::: Material to process :::

-- ==== Sys2Proof/Machine/Route.lean ====
section
/-!
DEFINITION. Routing (spec/11): ROUTE with its checks and allocation, the heddle's deliveries, RRET and the reed's
acceptance, completion with the weighted sums, deadlines, RWAIT and RSTAT.
-/

namespace Sys2Proof.Machine

/-! Identifiers and entries. -/

/-- The identifier of a route: the tag word with bits 11:0 zero (R231, R234). -/
def routeId (c num : Nat) : Word := word (c % 4096 * 2 ^ 52 + num % 2 ^ 40 * 2 ^ 12)

/-- A route of a context by number. -/
def Ctx.route? (x : Ctx) (num : Nat) : Option Route := x.eng.routes.find? (·.num == num)
/-- A route replaced. -/
def Ctx.setRoute (x : Ctx) (r : Route) : Ctx :=
  { x with eng := { x.eng with routes := x.eng.routes.map fun t => if t.num = r.num then r else t } }

/-- The heddle or the reed as an agent of a route (R341, R343). -/
def routeAgent (c grp num : Nat) : Agent := ⟨agentId 4 c grp (num % 2 ^ 40), 5, c, false⟩

/-! Completion (R240). -/

/-- One output element from the products of the arrived slots (R240): its code and the indications. -/
def routeElem (nver : Nat) (t : Tag) (ps : List (Val × Bool)) : Nat × Ind :=
  let vs := ps.map (·.1)
  let pos := vs.any (· == .inf false)
  let neg := vs.any (· == .inf true)
  let bad := ps.any (·.2) || (pos && neg)
  if vs.any (·.isNan) || (pos && neg) then (t.nan, indIf bad Ind.invalid)
  else if pos || neg then ((if neg then t.signBit else 0) + t.infCode, 0)
  else
    let fins := vs.filter fun v => !v.isZero
    if fins.isEmpty then (if !vs.isEmpty && vs.all (·.neg?) then t.signBit else 0, 0)
    else
      let sum := fins.foldl (fun (a : Val) v => (a.add v).1) (.zero false)
      match sum with
      | .zero _ => (0, 0)
      | v => roundFloat false nver v t

/-- An output row (R240): the arrived slots of row i, weighted. -/
def Route.output (r : Route) (i : Nat) : RowBits × Ind :=
  let t := r.fmt
  let terms := (r.slots.filter fun v => v.row == i && v.state == 2).map fun (v : RSlot) =>
    (lanesOf t.lanes t.laneBits v.data.toNat, readFp32 r.nver v.weight)
  let cells := (List.range t.lanes).map fun j => routeElem r.nver t
    (terms.map fun p => (decodeFloat t (flushSource r.nver t (p.1.getD j 0))).mul p.2)
  (BitVec.ofNat 2048 (ofLanes t.laneBits (cells.map (·.1))), cells.foldl (fun i c => i ||| c.2) 0)

/-- Whether every expected contribution has arrived, been dropped or timed out. -/
def Route.full (r : Route) : Bool := r.slots.all fun v => decide (2 ≤ v.state)

/-- The route as changed; when it is full, its output rows are written, the `reed` timeline advances and its
waiters learn of it (R240, R342). -/
def State.settleRoute (s : State) (c : Nat) (r : Route) : State :=
  if !r.full || r.done then s.onCtx c (·.setRoute r)
  else
    let w := (s.ctx c).bind.who
    let rows := (List.range r.rows).map r.output
    let g := routeAgent c r.group r.num
    let s : State := rows.zipIdx.foldl (fun s (o, i) =>
      match writeMem s g w (addrAdd r.at_ (256 * i : Nat)) (toBytes 256 o.1.toNat) with
      | .ok t => t
      | .error _ => s) s
    let r := { r with done := true, ind := rows.foldl (fun i o => i ||| o.2) r.ind }
    s.onCtx c fun x => ((x.setRoute r).complete 5 r.num g.id).wake
      (fun h => h == .route (routeId c r.num)) g.id

/-! ROUTE (R233-R235). -/

/-- A destination entry (R229). -/
structure Dealt where
  spill    : Nat
  capacity : Nat
  tile     : Nat
  queue    : Nat
  deriving DecidableEq, Repr

/-- A destination entry read and checked at issue (R229, R234). -/
def readDest (s : State) (table : Word) (count d : Nat) : Except Stop Dealt := do
  check (count ≤ d) (s.fault 0x19)
  let a := addrAdd table (64 + 32 * d : Nat)
  let bs ← s.mem? (readMem s s.who a 32)
  let e := ofBytes bs
  match reservedField e [(111, 85), (175, 119), (255, 208)] with
  | some lo => .error (s.fault 0x05 a (word lo))
  | none =>
    let v : Dealt := { spill := bitsOf e 207 192, capacity := bitsOf e 183 176, tile := bitsOf e 118 112,
                       queue := bitsOf e 84 64 }
    check ((count ≤ v.spill ∧ v.spill ≠ 0xFFFF) ∨ 64 < v.capacity ∨ v.queue % 64 ≠ 0) (s.fault 0x19)
    .ok v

:::

:: Work to be completed ::
What lines above hold the word "count"? Pull each one out.

:: Problem solution ::
def readDest (s : State) (table : Word) (count d : Nat) : Except Stop Dealt := do
  check (count ≤ d) (s.fault 0x19)
    check ((count ≤ v.spill ∧ v.spill ≠ 0xFFFF) ∨ 64 < v.capacity ∨ v.queue % 64 ≠ 0) (s.fault 0x19)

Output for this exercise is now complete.